The expected answer is the data below, retyped exactly.
[[ EXERCISE INPUT, beginning ]]
/-- The laws of `DIST` (R84). -/
def Obligations.DistanceLaws : Prop :=
  ∀ (c : Config) (h t : Nat), h < c.capacity → t < c.capacity →
    indexDist c.capacity h t = (if t > h then c.capacity + h - t else h - t) ∧
    indexDist c.capacity h t = (h + c.capacity - t) % c.capacity ∧
    indexDist c.capacity h t ≤ c.capacity - 1 ∧
    (adv c)^[indexDist c.capacity h t] t = h ∧
    (indexDist c.capacity h t = 0 ↔ h = t) ∧
    (indexDist c.capacity h t = c.capacity - 1 ↔ adv c h = t) ∧
    (adv c h ≠ t → indexDist c.capacity (adv c h) t = indexDist c.capacity h t + 1) ∧
    (h ≠ t → indexDist c.capacity h (adv c t) + 1 = indexDist c.capacity h t) ∧
    (∀ w, c.mode = .unchecked w →
      indexDist c.capacity h t = (BitVec.ofNat w.bits h - BitVec.ofNat w.bits t).toNat) ∧
    c.capacity + h < 2 ^ (c.indexWidth + 1) ∧ indexDist c.capacity h t < 2 ^ c.indexWidth

/-! ### The backing array -/

/-- `MemRead` and `MemWrite` (R41) on their domain: neither faults, a read changes nothing, a write changes one
slot. -/
def Obligations.MemReadAndMemWrite : Prop :=
  ∀ (s : State) (i v : Nat), s.Inv → i < s.cfg.capacity →
    (∀ k, memRead i s k = k (s.slot i)) ∧
    ∃ t, memWrite i v s = .next t ∧ t.slot i = v ∧ (∀ j, j ≠ i → t.slot j = s.slot j) ∧
      t.head = s.head ∧ t.tail = s.tail ∧ t.cfg = s.cfg ∧ t.inputs = s.inputs ∧ t.response = s.response ∧
      Memory.wf t.cfg.dflt t.buffer = true

/-! ### The commands: what each answers, and all it leaves as it was -/

/-- `NOP` (R87), in every state of every configuration. -/
def Obligations.NopChangesNothing : Prop :=
  (∀ s : State, exec .nop s = .next { s with response := some .ack }) ∧
  ∀ (c : Config) (w : Nat), w < 2 ^ c.wordWidth → w % 8 = 0 → decode c w = .command .nop

/-- `PUSH` on a ring: R101 checked, R121 unchecked, both the routine of R90. The slot stored to is the one
the meaning computes, `pushAddress`; every other slot, the parameters and the host's inputs stay as they were. -/
def Obligations.PushOnRing : Prop :=
  ∀ (s : State) (t0 x : Nat), s.Inv → s.cfg.kind = .ring → s.tail = some t0 →
    ∃ t, exec (.push x) s = .next t ∧ pushAddress s = s.head ∧
      (∀ i, t.slot i = if i = pushAddress s then x else s.slot i) ∧
      t.head = nextIndex s.cfg.mode s.head ∧
      t.tail = some (if nextIndex s.cfg.mode s.head = t0 then nextIndex s.cfg.mode t0 else t0) ∧
      t.response = some .ack ∧ t.cfg = s.cfg ∧ t.inputs = s.inputs ∧
      (s.cfg.capacity ≥ 2 → t.empty = some false) ∧
      t.length = s.length.map (fun l => min (l + 1) (s.cfg.capacity - 1)) ∧
      (t.full = some true ↔ t.length = some (s.cfg.capacity - 1)) ∧
      s.head ∉ s.liveSlots

/-- `PUSH` on a manx: R136 checked, R146 unchecked. -/
def Obligations.PushOnManx : Prop :=
  ∀ (s : State) (x : Nat), s.Inv → s.cfg.kind = .manx →
    ∃ t, exec (.push x) s = .next t ∧ pushAddress s = s.head ∧
      (∀ i, t.slot i = if i = pushAddress s then x else s.slot i) ∧
      t.head = nextIndex s.cfg.mode s.head ∧ t.tail = none ∧
      t.response = some .ack ∧ t.cfg = s.cfg ∧ t.inputs = s.inputs ∧
      t.empty = none ∧ t.full = none ∧ t.length = none

/-- `POP` on a ring: R102 checked, R122 unchecked. -/
def Obligations.PopOnRing : Prop :=
  ∀ (s : State) (t0 : Nat), s.Inv → s.cfg.kind = .ring → s.tail = some t0 →
    (t0 = s.head → exec .pop s = .next { s with response := some .popNone }) ∧
    (t0 ≠ s.head → ∃ t l, exec .pop s = .next t ∧ popAddress s = some t0 ∧
      t.response = some (.popSome t0 (s.slot t0)) ∧
      t.tail = some (nextIndex s.cfg.mode t0) ∧ t.head = s.head ∧ (∀ i, t.slot i = s.slot i) ∧
      t.cfg = s.cfg ∧ t.inputs = s.inputs ∧
      s.length = some (l + 1) ∧ t.length = some l ∧ t.full = some false ∧
      t.empty = some (nextIndex s.cfg.mode t0 == s.head))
[[ EXERCISE INPUT, end ]]
◆ **WRITTEN SOLUTION**:
/-- The laws of `DIST` (R84). -/
def Obligations.DistanceLaws : Prop :=
  ∀ (c : Config) (h t : Nat), h < c.capacity → t < c.capacity →
    indexDist c.capacity h t = (if t > h then c.capacity + h - t else h - t) ∧
    indexDist c.capacity h t = (h + c.capacity - t) % c.capacity ∧
    indexDist c.capacity h t ≤ c.capacity - 1 ∧
    (adv c)^[indexDist c.capacity h t] t = h ∧
    (indexDist c.capacity h t = 0 ↔ h = t) ∧
    (indexDist c.capacity h t = c.capacity - 1 ↔ adv c h = t) ∧
    (adv c h ≠ t → indexDist c.capacity (adv c h) t = indexDist c.capacity h t + 1) ∧
    (h ≠ t → indexDist c.capacity h (adv c t) + 1 = indexDist c.capacity h t) ∧
    (∀ w, c.mode = .unchecked w →
      indexDist c.capacity h t = (BitVec.ofNat w.bits h - BitVec.ofNat w.bits t).toNat) ∧
    c.capacity + h < 2 ^ (c.indexWidth + 1) ∧ indexDist c.capacity h t < 2 ^ c.indexWidth

/-! ### The backing array -/

/-- `MemRead` and `MemWrite` (R41) on their domain: neither faults, a read changes nothing, a write changes one
slot. -/
def Obligations.MemReadAndMemWrite : Prop :=
  ∀ (s : State) (i v : Nat), s.Inv → i < s.cfg.capacity →
    (∀ k, memRead i s k = k (s.slot i)) ∧
    ∃ t, memWrite i v s = .next t ∧ t.slot i = v ∧ (∀ j, j ≠ i → t.slot j = s.slot j) ∧
      t.head = s.head ∧ t.tail = s.tail ∧ t.cfg = s.cfg ∧ t.inputs = s.inputs ∧ t.response = s.response ∧
      Memory.wf t.cfg.dflt t.buffer = true

/-! ### The commands: what each answers, and all it leaves as it was -/

/-- `NOP` (R87), in every state of every configuration. -/
def Obligations.NopChangesNothing : Prop :=
  (∀ s : State, exec .nop s = .next { s with response := some .ack }) ∧
  ∀ (c : Config) (w : Nat), w < 2 ^ c.wordWidth → w % 8 = 0 → decode c w = .command .nop

/-- `PUSH` on a ring: R101 checked, R121 unchecked, both the routine of R90. The slot stored to is the one
the meaning computes, `pushAddress`; every other slot, the parameters and the host's inputs stay as they were. -/
def Obligations.PushOnRing : Prop :=
  ∀ (s : State) (t0 x : Nat), s.Inv → s.cfg.kind = .ring → s.tail = some t0 →
    ∃ t, exec (.push x) s = .next t ∧ pushAddress s = s.head ∧
      (∀ i, t.slot i = if i = pushAddress s then x else s.slot i) ∧
      t.head = nextIndex s.cfg.mode s.head ∧
      t.tail = some (if nextIndex s.cfg.mode s.head = t0 then nextIndex s.cfg.mode t0 else t0) ∧
      t.response = some .ack ∧ t.cfg = s.cfg ∧ t.inputs = s.inputs ∧
      (s.cfg.capacity ≥ 2 → t.empty = some false) ∧
      t.length = s.length.map (fun l => min (l + 1) (s.cfg.capacity - 1)) ∧
      (t.full = some true ↔ t.length = some (s.cfg.capacity - 1)) ∧
      s.head ∉ s.liveSlots

/-- `PUSH` on a manx: R136 checked, R146 unchecked. -/
def Obligations.PushOnManx : Prop :=
  ∀ (s : State) (x : Nat), s.Inv → s.cfg.kind = .manx →
    ∃ t, exec (.push x) s = .next t ∧ pushAddress s = s.head ∧
      (∀ i, t.slot i = if i = pushAddress s then x else s.slot i) ∧
      t.head = nextIndex s.cfg.mode s.head ∧ t.tail = none ∧
      t.response = some .ack ∧ t.cfg = s.cfg ∧ t.inputs = s.inputs ∧
      t.empty = none ∧ t.full = none ∧ t.length = none

/-- `POP` on a ring: R102 checked, R122 unchecked. -/
def Obligations.PopOnRing : Prop :=
  ∀ (s : State) (t0 : Nat), s.Inv → s.cfg.kind = .ring → s.tail = some t0 →
    (t0 = s.head → exec .pop s = .next { s with response := some .popNone }) ∧
    (t0 ≠ s.head → ∃ t l, exec .pop s = .next t ∧ popAddress s = some t0 ∧
      t.response = some (.popSome t0 (s.slot t0)) ∧
      t.tail = some (nextIndex s.cfg.mode t0) ∧ t.head = s.head ∧ (∀ i, t.slot i = s.slot i) ∧
      t.cfg = s.cfg ∧ t.inputs = s.inputs ∧
      s.length = some (l + 1) ∧ t.length = some l ∧ t.full = some false ∧
      t.empty = some (nextIndex s.cfg.mode t0 == s.head))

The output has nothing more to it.